U.S. Copyright Office Denies Monkeys Rights To Their Selfies
That means no more business for this monkey.
In 2011, British wildlife photographer David Slater was traveling through the jungle in Indonesian when a crested black macaque grabbed his camera and started snapping selfies. Somebody posted the images in Wikipedia Commons, meaning anybody could use them for free. A legal battle ensued, with Slater claiming the images belong to him, and Wikipedia countering that the images belong to the public since they weren’t created by a human.
The U.S. Copyright Office addresses the dispute in the latest draft of its “Compendium Of U.S. Copyright Office Practices“, which was published on August 19. The previous compendium stated clearly that “Materials produced solely by nature, by plants, or by animals are not copyrightable.” The new 1,222-page report makes their stance on animal artwork abundantly more clear by referring specifically to photographs taken monkeys. “[T]he Office will refuse to register a claim if it determines that a human being did not create the work.”

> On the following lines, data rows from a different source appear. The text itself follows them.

-- ==== Sys2Proof/Syntax.lean ====
section
/-! DEFINITION. The commands of the block: one constructor for each row of the opcode table, in its order,
with the data that the event or the request brings. -/

namespace Sys2Proof

/-- The two supply feeds (R50). -/
inductive Feed where
  | a | b
deriving DecidableEq, Repr

/-- Where a datagram comes from: the port it arrived on (0 N0, 1 N1, 2 service), and its source address and UDP port
(R404). -/
structure Peer where
  port : Fin 3
  ip : Word
  sport : BitVec 16
deriving DecidableEq, Repr

/-- What every protected request carries besides its opcode and parameters: its record's SID and CTR
(R374), its SEQ (R379) and the tick of its acceptance (DESIGN CHOICE, log entry 21). -/
structure Req where
  peer : Peer
  sid : BitVec 16
  ctr : BitVec 64
  seq : Word
  tick : Tick
deriving DecidableEq, Repr

/-- What the hardware measures at a cycle boundary: the baseplate reading (0.1 °C) and the two feeds
(10 mV) of R47 and R400, what the replica counters of loops 2–10 gained on the master over the cycle, in ps (R149),
and the stacks with a segment still incomplete (R169). -/
structure Env where
  baseT : BitVec 16
  feedA : BitVec 16
  feedB : BitVec 16
  drift : List Int
  incomplete : List (Fin 16)
deriving DecidableEq, Repr

/-- A stroke passing a nib: the side it arrives on, its header and the segments and slots after it as received, the
symbols received invalid by their place in the stroke, the residence added to CORR, the arrival of the header's first
bit on the nib's own clock in ps, and the values that the nib has sampled for bytes 4–15 and 30–37 of its slot with
the health code (R104, R111, R113, R115, R128). -/
structure StrokePass where
  side : Fin 2
  hdr : List Byte
  body : List Byte
  bad : List Nat
  res : Nat
  tH : Nat
  meas : List Byte
  ext : List Byte
  health : Fin 16
deriving DecidableEq, Repr

/-- Where an echo reply is received: at a port of the module, or at a side of a nib that passes it on (R102, R103). -/
inductive EchoAt where
  | port (p : Fin 64)
  | nib (n : Fin 3072) (side : Fin 2)
deriving DecidableEq, Repr

/-- The two data symbols of an addressed ordered set, as received (R102). -/
structure SetData where
  p : Byte
  q : Byte
deriving DecidableEq, Repr

/-- The time stamp of an echo reply: its round trip time, and the tick of its arrival (R129). -/
structure EchoStamp where
  rt : BitVec 32
  t : Tick
deriving DecidableEq, Repr

/-- A lane and the tick at which something happens on it. -/
structure LaneAt where
  l : Fin 68
  t : Tick
deriving DecidableEq, Repr

/-- What a nib sees of a switch's transition: after how many ns it began, and how many it lasted, none where it was not
seen to (R261). -/
structure EdgeSeen where
  began : Option Nat
  lasted : Option Nat
deriving DecidableEq, Repr

/-- The voltages of the two pins of an analogue input in a conversion, µV (R454, R463). -/
structure PinPair where
  pos : Int
  neg : Int
deriving DecidableEq, Repr

/-- A record as it arrives: where from, and its bytes (R374). -/
structure RecIn where
  peer : Peer
  bytes : List Byte
deriving DecidableEq, Repr

/-- The nib faults of R112. -/
inductive NibFault where
  | gate | temp | aux
deriving DecidableEq, Repr

/-- The generator fields posted for a stack, with the mask of those staged (R363 section 1). -/
structure GenStaged where
  mask : Nat
  period : Nat
  duty : Nat
  phi : Nat
  d1 : Nat
  d2 : Nat
deriving DecidableEq, Repr

/-- One posted entry of a stack's lists (R363 section 1): kind 0 away, 1 toward, 2 trim, 3 pre-charge. -/
structure ListEntry where
  ci : Nat
  kind : Nat
  value : Nat
deriving DecidableEq, Repr

/-- A modulated stack's inputs of one step (R363 section 1). -/
structure StackIn where
  stack : Nat
  vEnd : Word
  vPre : Word
  staged : GenStaged
  swaps : Nat
  entries : List ListEntry
deriving DecidableEq, Repr

/-- A cell's flags in a step, with the management bytes under MGMT (R363 section 2). -/
structure CellFlag where
  ci : Nat
  flags : Nat
  mgmt : List Byte
deriving DecidableEq, Repr

/-- A strength-code change (R363 section 3). -/
structure CodeChange where
  ci : Nat
  sw : Nat
  turnOn : Bool
  code : Nat
deriving DecidableEq, Repr

/-- One step's inputs as a frame carries them and a pair side keeps them (R356, R363): the frame's
cycle, low 48 bits, and its sections 1–3. -/
structure StepIn where
  cycle : BitVec 48
  inputs : List StackIn
  flags : List CellFlag
  codes : List CodeChange
deriving DecidableEq, Repr

/-- A replicated write in a frame (R363 section 6). -/
structure FrameRec where
  seq : Nat
  kind : Nat
  slot : Nat
  page : Nat
  offset : Nat
  effect : Nat
  value : Word
deriving DecidableEq, Repr

/-- One record of the state image (R362), KIND 1 to 6 in this order: per cell, per cell, per spilled edge (with
the targets it lies ahead), per stack, per stack, per switch. -/
inductive ImageRec where
  | cell (ci : Nat) (legs : List Nat) (tag cmd epoch : Nat) (ages : List Nat)
  | carry (ci : Nat) (carries : List Int)
  | spill (ci : Nat) (edge : Word)
  | stack (k p period duty : Nat) (phi : Int) (d1 d2 : Nat) (level : Int)
  | staged (k mask period duty : Nat) (phi : Int) (d1 d2 : Nat)
  | switch (i : Nat) (th : List Word) (n : Word) (codeOn codeOff : Nat)
deriving DecidableEq, Repr

/-- A partner frame (R363), field by field. -/
structure PFrame where
  side : Nat
  claim : Bool
  ready : Bool
  giveup : Bool
  hnd : Bool
  shift : Nat
  req : Bool
  cycle : BitVec 48
  mstate : Nat
  role : Nat
  lag : Nat
  handoverAt : BitVec 16
  topo : Word
  cfg : Word
  blocked : Nat
  release : Nat
  ack : BitVec 16
  inputs : List StackIn
  flags : List CellFlag
  codes : List CodeChange
  crcs : List Word
  outputs : List (Nat × Word)
  records : List FrameRec
  resend : List StepIn
  image : List ImageRec
deriving DecidableEq, Repr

Other fun and somewhat-related highlights from the new report:
- [T]he Office cannot register a work purportedly created by divine or supernatural beings.
- To be copyrightable, musical works, like all works of authorship, must be of human origin. A musical work created by solely by an animal would not be registrable, such as a bird song or whale song. Likewise, music generated entirely by a mechanical or an automated process is not copyrightable. For example, the automated transposition of a musical work from one key to another is not registrable. Nor could a musical composition created solely by a computer algorithm be registered.
- To qualify as a work of authorship a choreographic work must be created by a human being and it must be intended for execution by humans. Dances performed or intended to be performed by animals, machines, or other animate or inanimate objects are not copyrightable and cannot be registered with the U.S. Copyright Office.
- To qualify as a work of authorship, a pantomime must involve “the real pantomime of real men.” Kalem, 222 U.S. at 61-62. Pantomimes performed by animals, robots, machines, or any other animate or inanimate object are not copyrightable and cannot be registered with the U.S. Copyright Office.
Not everyone is smiling over the new rules. Circa reports that the photographer is facing some $17,000 in legal fees, and they quote Slater: “Photography is an expensive profession that’s being encroached upon. They’re taking our livelihoods away… For every 100000 images I take, one makes money that keeps me going. And that was one of those images. It was like a year of work, really.”
But since Slater is a British citizen and there are no international copyright laws, it’s not clear how the case will pan out or whether Slater will continue to press the matter. The Telegraph notes that, “In the U.K., under the Copyright Designs and Patents Act 1988, a photographer can claim rights over an image even if he or she did not press the shutter button if the results are their “intellectual creation”… However, such a case has never been tried in court and the outcome would be uncertain.”
For now, at least, Wikipedia continues to list the photos under public domain.